>>>

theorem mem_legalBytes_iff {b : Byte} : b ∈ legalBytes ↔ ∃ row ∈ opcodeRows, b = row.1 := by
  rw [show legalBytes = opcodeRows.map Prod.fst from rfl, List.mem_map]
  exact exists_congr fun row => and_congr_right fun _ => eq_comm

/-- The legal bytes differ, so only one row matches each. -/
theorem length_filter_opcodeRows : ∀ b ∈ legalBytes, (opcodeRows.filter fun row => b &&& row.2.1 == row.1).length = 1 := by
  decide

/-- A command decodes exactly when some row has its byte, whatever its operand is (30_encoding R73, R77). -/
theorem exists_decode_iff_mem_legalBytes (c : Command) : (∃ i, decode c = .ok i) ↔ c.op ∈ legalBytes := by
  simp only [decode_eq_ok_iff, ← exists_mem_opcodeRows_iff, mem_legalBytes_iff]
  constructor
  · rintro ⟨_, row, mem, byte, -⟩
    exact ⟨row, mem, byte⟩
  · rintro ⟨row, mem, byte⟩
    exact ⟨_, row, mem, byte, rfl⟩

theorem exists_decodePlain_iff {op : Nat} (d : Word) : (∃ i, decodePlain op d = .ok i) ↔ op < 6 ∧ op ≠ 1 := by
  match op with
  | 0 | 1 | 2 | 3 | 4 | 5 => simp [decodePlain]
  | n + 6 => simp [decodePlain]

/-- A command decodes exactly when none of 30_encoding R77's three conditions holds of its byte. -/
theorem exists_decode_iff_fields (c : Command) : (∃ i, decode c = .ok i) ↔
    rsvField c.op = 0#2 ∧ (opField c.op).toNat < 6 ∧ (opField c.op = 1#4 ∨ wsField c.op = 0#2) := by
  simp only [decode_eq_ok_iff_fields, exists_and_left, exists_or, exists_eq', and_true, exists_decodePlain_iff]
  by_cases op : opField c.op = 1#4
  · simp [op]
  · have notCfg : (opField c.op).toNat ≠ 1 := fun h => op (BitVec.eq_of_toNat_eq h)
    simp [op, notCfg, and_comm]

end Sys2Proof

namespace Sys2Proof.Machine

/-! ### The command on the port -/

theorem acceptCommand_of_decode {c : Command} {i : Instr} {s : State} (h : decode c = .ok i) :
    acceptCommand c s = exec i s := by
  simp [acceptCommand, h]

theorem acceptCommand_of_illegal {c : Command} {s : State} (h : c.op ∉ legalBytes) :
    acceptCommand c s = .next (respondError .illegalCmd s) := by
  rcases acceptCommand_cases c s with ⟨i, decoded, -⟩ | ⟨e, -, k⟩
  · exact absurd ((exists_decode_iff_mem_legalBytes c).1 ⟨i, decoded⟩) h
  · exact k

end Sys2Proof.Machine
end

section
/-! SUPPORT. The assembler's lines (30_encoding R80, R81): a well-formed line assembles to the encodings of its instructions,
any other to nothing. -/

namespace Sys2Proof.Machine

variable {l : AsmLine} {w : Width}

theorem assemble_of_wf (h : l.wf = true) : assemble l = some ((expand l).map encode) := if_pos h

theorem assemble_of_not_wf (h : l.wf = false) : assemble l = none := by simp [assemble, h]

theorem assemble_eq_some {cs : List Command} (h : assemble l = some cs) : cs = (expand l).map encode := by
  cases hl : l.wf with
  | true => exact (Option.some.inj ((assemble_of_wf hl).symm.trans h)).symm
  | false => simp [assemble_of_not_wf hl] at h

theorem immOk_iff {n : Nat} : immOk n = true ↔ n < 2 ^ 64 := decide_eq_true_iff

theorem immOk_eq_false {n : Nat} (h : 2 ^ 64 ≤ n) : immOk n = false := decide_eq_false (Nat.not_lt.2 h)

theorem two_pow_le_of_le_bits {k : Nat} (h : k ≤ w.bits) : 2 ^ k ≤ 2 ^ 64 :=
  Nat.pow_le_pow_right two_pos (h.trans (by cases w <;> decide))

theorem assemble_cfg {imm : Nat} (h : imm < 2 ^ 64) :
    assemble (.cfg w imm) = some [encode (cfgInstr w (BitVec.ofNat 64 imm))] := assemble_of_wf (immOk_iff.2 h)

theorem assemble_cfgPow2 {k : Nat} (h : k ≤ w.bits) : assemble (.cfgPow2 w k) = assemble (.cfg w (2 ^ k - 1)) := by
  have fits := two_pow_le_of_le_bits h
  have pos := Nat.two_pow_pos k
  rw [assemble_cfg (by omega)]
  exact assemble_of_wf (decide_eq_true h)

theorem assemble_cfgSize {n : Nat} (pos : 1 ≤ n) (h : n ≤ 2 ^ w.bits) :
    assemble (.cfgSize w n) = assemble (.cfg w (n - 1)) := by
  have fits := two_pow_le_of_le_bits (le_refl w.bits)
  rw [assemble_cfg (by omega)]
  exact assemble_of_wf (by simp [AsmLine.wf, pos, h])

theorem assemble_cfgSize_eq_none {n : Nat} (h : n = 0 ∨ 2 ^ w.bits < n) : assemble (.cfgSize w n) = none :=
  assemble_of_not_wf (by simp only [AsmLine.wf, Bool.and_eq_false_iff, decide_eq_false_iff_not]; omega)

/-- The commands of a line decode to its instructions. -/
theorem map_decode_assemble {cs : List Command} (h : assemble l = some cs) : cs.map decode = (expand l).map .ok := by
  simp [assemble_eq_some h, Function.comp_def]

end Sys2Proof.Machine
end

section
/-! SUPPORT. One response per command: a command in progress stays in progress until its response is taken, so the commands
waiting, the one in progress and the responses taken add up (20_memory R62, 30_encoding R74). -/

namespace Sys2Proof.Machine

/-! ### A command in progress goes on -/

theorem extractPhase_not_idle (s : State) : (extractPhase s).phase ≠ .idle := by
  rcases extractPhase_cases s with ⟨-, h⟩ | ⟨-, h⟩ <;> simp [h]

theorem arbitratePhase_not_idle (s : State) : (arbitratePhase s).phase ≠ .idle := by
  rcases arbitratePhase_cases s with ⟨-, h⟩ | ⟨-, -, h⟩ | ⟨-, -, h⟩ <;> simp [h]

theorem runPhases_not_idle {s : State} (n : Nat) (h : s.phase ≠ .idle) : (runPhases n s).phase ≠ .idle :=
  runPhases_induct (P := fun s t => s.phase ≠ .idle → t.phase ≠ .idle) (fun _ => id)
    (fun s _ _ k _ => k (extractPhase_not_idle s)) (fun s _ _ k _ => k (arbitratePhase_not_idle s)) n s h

<<<
>>>

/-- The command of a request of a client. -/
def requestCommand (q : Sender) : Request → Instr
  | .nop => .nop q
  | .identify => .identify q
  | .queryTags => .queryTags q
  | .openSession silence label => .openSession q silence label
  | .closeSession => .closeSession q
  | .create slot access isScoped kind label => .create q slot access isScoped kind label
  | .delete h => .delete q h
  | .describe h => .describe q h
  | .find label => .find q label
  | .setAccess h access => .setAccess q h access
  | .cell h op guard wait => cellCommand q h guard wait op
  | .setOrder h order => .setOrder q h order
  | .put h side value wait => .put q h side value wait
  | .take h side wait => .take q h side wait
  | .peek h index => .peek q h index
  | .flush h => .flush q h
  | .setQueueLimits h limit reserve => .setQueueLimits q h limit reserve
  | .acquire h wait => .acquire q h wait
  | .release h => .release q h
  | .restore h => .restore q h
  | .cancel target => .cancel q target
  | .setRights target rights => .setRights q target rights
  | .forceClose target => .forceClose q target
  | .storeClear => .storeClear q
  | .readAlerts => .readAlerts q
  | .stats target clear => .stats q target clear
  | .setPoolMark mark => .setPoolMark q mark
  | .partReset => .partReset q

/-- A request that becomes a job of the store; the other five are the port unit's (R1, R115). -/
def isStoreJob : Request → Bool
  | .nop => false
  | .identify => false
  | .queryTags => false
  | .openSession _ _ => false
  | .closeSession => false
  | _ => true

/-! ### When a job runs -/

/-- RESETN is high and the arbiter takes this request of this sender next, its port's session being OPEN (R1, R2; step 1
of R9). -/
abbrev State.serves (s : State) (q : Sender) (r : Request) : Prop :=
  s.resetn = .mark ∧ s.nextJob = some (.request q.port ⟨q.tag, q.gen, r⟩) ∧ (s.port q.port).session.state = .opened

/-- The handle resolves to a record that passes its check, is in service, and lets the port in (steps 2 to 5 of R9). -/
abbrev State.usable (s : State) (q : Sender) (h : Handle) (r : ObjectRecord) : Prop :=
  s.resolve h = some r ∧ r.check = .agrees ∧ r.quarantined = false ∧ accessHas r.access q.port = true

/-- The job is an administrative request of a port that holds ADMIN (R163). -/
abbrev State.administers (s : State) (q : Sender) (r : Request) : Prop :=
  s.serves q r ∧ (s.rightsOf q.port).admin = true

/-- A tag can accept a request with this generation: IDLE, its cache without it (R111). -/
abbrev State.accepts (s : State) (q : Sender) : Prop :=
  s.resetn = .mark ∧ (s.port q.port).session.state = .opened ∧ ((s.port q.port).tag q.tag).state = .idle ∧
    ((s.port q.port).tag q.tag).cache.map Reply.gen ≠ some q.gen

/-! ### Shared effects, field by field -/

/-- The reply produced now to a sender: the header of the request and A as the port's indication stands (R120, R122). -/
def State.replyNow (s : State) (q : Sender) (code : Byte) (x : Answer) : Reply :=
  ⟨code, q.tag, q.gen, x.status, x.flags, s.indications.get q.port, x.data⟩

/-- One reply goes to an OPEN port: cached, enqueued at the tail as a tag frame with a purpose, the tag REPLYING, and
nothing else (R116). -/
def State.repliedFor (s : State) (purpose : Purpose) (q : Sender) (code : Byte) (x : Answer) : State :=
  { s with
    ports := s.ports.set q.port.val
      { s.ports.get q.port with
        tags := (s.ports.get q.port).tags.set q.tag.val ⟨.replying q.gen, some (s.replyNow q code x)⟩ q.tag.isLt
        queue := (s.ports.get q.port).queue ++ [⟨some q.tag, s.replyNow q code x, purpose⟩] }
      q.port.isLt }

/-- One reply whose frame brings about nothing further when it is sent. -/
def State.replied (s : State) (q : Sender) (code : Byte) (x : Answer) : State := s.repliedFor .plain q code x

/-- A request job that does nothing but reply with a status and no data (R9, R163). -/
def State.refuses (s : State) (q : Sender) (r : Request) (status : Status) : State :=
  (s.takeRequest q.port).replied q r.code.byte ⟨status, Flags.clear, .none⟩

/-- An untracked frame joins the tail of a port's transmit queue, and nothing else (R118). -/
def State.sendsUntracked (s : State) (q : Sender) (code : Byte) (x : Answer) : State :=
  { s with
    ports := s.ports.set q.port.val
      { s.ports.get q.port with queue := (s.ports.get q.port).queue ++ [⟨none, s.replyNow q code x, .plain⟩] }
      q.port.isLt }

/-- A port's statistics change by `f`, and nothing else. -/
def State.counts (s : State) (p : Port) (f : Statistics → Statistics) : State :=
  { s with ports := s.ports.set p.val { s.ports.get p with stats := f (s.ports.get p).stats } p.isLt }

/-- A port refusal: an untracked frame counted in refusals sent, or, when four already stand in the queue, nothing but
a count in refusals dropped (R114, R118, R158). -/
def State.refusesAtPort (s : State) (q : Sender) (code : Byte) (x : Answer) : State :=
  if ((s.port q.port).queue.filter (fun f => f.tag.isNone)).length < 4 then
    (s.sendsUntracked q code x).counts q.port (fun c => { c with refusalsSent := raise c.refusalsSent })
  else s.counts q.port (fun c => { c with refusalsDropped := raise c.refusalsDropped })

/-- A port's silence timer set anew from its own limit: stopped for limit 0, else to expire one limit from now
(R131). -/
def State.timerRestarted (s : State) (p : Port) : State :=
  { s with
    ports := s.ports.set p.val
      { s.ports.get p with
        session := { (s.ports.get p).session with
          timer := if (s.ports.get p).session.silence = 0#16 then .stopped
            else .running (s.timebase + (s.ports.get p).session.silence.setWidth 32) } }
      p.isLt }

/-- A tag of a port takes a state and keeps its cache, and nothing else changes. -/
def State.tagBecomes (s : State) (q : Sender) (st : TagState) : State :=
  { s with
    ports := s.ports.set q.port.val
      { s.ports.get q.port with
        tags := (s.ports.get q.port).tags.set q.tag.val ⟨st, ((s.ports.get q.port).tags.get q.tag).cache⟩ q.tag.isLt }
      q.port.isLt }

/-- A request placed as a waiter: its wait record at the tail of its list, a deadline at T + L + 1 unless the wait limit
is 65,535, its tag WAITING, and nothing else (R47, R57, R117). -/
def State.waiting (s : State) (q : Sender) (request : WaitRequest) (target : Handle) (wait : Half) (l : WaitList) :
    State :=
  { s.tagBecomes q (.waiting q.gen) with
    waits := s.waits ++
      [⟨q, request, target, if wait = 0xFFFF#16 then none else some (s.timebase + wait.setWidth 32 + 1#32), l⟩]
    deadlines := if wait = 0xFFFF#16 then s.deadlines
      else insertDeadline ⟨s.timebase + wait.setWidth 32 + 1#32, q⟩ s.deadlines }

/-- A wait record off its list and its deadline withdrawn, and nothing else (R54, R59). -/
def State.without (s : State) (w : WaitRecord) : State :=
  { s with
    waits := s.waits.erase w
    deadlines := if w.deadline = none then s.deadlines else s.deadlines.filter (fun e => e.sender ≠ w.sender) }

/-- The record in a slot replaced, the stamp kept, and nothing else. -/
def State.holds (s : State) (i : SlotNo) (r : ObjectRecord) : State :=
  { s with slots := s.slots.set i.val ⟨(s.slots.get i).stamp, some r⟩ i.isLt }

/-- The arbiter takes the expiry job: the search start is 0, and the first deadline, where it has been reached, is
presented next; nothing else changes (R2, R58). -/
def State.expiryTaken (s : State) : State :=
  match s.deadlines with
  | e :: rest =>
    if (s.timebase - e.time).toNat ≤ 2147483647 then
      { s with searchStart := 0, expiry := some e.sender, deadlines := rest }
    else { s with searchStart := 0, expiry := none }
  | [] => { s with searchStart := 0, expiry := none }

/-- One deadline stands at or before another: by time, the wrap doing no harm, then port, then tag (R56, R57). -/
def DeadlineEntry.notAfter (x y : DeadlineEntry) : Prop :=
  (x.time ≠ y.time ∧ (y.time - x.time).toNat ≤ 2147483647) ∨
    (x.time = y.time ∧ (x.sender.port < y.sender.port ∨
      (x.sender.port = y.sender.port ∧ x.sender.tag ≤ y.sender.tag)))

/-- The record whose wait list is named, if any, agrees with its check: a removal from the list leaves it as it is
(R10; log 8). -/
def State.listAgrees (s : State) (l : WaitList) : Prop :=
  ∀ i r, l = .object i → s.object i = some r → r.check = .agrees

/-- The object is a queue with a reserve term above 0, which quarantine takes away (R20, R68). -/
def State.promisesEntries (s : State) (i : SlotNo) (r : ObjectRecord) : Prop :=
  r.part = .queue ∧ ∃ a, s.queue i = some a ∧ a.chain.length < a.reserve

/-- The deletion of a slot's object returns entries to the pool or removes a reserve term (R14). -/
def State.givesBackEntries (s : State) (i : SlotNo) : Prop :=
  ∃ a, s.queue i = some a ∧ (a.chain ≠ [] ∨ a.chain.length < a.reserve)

<<<
>>>

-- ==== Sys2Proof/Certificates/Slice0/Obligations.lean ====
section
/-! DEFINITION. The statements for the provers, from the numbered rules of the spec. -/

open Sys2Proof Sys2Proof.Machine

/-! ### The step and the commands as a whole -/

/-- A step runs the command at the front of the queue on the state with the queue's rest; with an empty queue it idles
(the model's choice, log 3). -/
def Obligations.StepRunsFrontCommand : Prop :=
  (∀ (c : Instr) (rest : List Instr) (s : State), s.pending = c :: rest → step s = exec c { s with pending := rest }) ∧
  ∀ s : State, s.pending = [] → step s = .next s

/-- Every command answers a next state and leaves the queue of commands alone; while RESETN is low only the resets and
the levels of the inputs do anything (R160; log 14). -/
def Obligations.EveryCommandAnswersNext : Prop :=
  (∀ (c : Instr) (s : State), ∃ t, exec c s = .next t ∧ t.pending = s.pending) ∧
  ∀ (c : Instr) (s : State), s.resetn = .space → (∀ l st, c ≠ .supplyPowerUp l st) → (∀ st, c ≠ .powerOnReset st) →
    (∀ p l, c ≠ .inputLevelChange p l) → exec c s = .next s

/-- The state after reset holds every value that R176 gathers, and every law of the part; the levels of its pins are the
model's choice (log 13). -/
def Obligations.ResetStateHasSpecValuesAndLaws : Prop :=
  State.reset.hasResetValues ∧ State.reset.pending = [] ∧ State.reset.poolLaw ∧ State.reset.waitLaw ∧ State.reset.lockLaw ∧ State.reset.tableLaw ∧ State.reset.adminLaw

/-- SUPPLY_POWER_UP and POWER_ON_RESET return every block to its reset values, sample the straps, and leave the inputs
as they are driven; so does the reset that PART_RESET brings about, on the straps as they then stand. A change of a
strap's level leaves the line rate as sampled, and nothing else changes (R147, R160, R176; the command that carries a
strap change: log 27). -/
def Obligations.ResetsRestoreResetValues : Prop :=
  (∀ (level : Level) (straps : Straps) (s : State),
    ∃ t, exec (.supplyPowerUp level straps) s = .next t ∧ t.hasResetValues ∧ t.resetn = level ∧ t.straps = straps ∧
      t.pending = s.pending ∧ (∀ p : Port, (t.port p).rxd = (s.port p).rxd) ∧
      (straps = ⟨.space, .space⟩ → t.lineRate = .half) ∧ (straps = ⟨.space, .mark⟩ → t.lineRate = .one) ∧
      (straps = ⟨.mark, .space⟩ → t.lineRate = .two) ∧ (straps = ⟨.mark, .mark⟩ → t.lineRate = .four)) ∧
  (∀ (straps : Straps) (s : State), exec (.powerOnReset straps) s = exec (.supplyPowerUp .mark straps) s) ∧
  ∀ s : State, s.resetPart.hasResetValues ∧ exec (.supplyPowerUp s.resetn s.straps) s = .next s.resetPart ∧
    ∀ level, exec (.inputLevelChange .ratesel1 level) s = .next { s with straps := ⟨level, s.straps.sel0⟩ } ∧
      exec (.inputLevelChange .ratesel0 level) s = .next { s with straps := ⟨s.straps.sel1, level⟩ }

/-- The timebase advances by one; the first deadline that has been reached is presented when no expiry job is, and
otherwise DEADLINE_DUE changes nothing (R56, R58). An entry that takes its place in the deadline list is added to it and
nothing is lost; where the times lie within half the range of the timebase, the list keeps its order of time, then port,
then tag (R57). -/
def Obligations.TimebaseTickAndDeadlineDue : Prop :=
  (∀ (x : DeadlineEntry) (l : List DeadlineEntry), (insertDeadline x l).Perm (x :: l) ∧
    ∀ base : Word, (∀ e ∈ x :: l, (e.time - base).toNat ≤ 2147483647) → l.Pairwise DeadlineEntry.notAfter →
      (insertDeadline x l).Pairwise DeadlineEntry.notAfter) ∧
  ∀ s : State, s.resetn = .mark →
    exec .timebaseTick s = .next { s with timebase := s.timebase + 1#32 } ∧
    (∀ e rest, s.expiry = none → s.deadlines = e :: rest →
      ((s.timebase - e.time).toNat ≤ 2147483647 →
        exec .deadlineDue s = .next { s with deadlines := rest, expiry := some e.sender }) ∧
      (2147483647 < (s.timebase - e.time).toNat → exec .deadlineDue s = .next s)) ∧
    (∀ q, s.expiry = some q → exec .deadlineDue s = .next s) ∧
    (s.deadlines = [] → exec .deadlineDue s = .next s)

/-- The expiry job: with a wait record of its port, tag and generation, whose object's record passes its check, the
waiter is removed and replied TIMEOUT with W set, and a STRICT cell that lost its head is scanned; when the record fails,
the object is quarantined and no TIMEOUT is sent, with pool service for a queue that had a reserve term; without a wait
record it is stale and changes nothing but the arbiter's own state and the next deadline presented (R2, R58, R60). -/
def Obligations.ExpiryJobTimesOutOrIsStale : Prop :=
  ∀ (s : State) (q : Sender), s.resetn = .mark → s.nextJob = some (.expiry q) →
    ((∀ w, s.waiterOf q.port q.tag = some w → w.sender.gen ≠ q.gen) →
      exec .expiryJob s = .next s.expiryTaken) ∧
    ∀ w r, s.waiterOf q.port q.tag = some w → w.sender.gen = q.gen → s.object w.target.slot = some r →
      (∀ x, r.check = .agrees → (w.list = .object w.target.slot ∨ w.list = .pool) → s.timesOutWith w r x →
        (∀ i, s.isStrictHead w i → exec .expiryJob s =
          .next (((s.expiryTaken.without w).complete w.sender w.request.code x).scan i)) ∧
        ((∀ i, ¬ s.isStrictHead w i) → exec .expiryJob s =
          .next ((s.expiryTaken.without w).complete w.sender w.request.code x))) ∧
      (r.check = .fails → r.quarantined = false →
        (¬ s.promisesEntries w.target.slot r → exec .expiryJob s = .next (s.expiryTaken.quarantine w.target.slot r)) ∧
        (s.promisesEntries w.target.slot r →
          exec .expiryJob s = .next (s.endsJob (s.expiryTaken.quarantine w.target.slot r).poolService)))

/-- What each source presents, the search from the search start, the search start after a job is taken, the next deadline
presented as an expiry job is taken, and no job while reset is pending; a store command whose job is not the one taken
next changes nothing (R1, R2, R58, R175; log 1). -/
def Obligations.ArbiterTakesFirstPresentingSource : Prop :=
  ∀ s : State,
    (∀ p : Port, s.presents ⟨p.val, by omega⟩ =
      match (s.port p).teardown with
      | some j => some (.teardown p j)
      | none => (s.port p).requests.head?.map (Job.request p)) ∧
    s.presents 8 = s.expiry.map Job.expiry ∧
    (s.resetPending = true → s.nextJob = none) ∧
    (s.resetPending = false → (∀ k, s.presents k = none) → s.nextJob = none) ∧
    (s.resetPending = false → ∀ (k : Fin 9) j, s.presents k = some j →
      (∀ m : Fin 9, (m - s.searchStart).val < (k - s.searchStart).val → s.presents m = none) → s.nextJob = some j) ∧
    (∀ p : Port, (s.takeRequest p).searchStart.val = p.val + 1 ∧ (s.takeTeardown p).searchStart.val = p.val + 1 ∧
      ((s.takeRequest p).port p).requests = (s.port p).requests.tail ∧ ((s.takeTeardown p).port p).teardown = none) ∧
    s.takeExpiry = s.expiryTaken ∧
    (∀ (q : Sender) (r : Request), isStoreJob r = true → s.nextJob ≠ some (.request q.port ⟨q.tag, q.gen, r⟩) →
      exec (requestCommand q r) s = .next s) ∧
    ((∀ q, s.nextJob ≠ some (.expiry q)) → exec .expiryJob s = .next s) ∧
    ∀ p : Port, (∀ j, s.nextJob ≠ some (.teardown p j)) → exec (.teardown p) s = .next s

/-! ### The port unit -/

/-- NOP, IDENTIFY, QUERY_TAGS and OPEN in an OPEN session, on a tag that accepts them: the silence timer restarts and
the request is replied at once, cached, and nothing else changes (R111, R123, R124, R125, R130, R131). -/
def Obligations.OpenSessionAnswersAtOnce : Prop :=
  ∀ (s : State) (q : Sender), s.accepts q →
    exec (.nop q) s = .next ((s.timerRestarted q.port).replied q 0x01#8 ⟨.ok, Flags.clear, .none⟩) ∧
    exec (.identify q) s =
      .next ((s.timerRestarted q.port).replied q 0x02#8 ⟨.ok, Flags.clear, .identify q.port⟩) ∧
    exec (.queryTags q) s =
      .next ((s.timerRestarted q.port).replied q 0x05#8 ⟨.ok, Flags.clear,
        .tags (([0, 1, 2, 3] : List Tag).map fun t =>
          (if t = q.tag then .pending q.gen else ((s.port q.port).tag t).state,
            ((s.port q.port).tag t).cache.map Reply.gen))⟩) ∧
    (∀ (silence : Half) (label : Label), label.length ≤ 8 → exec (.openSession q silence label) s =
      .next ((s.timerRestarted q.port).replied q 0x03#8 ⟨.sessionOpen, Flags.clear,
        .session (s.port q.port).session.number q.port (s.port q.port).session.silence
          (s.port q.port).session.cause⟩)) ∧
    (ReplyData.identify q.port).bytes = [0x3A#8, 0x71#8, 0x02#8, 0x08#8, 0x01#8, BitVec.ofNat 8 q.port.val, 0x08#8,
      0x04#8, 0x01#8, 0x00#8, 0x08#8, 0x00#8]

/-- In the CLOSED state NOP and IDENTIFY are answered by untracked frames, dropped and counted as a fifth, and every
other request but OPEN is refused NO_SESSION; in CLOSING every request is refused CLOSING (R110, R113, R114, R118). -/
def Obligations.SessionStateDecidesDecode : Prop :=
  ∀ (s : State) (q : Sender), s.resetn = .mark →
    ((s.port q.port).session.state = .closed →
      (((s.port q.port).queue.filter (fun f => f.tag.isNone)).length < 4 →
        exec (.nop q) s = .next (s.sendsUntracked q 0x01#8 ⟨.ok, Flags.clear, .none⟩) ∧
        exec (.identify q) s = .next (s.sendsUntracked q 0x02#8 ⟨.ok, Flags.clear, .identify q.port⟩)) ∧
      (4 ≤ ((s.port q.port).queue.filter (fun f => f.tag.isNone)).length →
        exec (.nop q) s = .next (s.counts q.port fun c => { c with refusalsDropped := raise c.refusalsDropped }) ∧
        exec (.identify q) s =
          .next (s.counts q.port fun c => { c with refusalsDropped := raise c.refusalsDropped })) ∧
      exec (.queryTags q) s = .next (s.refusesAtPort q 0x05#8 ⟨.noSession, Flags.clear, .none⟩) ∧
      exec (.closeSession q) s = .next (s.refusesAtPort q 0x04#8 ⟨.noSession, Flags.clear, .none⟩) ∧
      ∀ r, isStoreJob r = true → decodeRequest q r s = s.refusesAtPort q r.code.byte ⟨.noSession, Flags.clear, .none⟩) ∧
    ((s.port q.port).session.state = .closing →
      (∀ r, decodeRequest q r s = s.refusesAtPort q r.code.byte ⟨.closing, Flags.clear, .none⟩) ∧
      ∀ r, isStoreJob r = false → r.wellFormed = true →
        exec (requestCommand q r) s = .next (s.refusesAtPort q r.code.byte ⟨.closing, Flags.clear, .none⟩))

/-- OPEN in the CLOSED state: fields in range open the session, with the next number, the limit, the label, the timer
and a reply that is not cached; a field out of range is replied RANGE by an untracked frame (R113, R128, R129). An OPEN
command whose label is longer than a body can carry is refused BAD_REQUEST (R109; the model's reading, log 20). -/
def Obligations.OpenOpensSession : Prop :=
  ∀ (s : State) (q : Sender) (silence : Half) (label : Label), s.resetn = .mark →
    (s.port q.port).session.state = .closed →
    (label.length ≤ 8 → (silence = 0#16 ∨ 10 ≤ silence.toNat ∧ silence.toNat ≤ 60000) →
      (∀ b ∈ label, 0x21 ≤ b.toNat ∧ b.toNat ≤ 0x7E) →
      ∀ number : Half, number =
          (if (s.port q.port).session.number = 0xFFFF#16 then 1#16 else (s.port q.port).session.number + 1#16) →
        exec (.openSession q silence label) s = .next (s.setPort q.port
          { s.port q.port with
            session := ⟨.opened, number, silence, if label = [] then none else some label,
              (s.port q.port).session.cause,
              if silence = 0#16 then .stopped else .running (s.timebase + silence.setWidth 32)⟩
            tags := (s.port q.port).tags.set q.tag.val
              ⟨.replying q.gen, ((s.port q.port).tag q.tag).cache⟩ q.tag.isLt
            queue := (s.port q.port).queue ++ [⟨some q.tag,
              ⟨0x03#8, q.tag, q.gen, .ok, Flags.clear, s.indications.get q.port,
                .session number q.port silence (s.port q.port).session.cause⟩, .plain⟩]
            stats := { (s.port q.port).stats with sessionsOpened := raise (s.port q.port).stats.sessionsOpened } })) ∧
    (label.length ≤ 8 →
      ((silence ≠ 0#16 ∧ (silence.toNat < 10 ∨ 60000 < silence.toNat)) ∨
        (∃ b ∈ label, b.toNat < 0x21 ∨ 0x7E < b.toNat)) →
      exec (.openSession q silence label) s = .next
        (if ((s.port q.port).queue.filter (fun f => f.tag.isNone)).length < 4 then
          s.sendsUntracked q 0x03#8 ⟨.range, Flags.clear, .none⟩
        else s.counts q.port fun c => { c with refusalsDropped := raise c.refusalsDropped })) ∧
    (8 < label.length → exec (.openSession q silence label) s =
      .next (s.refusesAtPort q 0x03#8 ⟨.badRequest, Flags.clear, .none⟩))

<<<

§ TASK TO COMPLETE:
Copy out, exactly and alone, the lines of the entries above between the ones holding "theorem arbitratePhase_not_idle (s" and "(fun s _ _ k _ => k (extractPhase_not_idle", inclusive.

§ EXERCISE RESPONSE:
theorem arbitratePhase_not_idle (s : State) : (arbitratePhase s).phase ≠ .idle := by
  rcases arbitratePhase_cases s with ⟨-, h⟩ | ⟨-, -, h⟩ | ⟨-, -, h⟩ <;> simp [h]

theorem runPhases_not_idle {s : State} (n : Nat) (h : s.phase ≠ .idle) : (runPhases n s).phase ≠ .idle :=
  runPhases_induct (P := fun s t => s.phase ≠ .idle → t.phase ≠ .idle) (fun _ => id)
    (fun s _ _ k _ => k (extractPhase_not_idle s)) (fun s _ _ k _ => k (arbitratePhase_not_idle s)) n s h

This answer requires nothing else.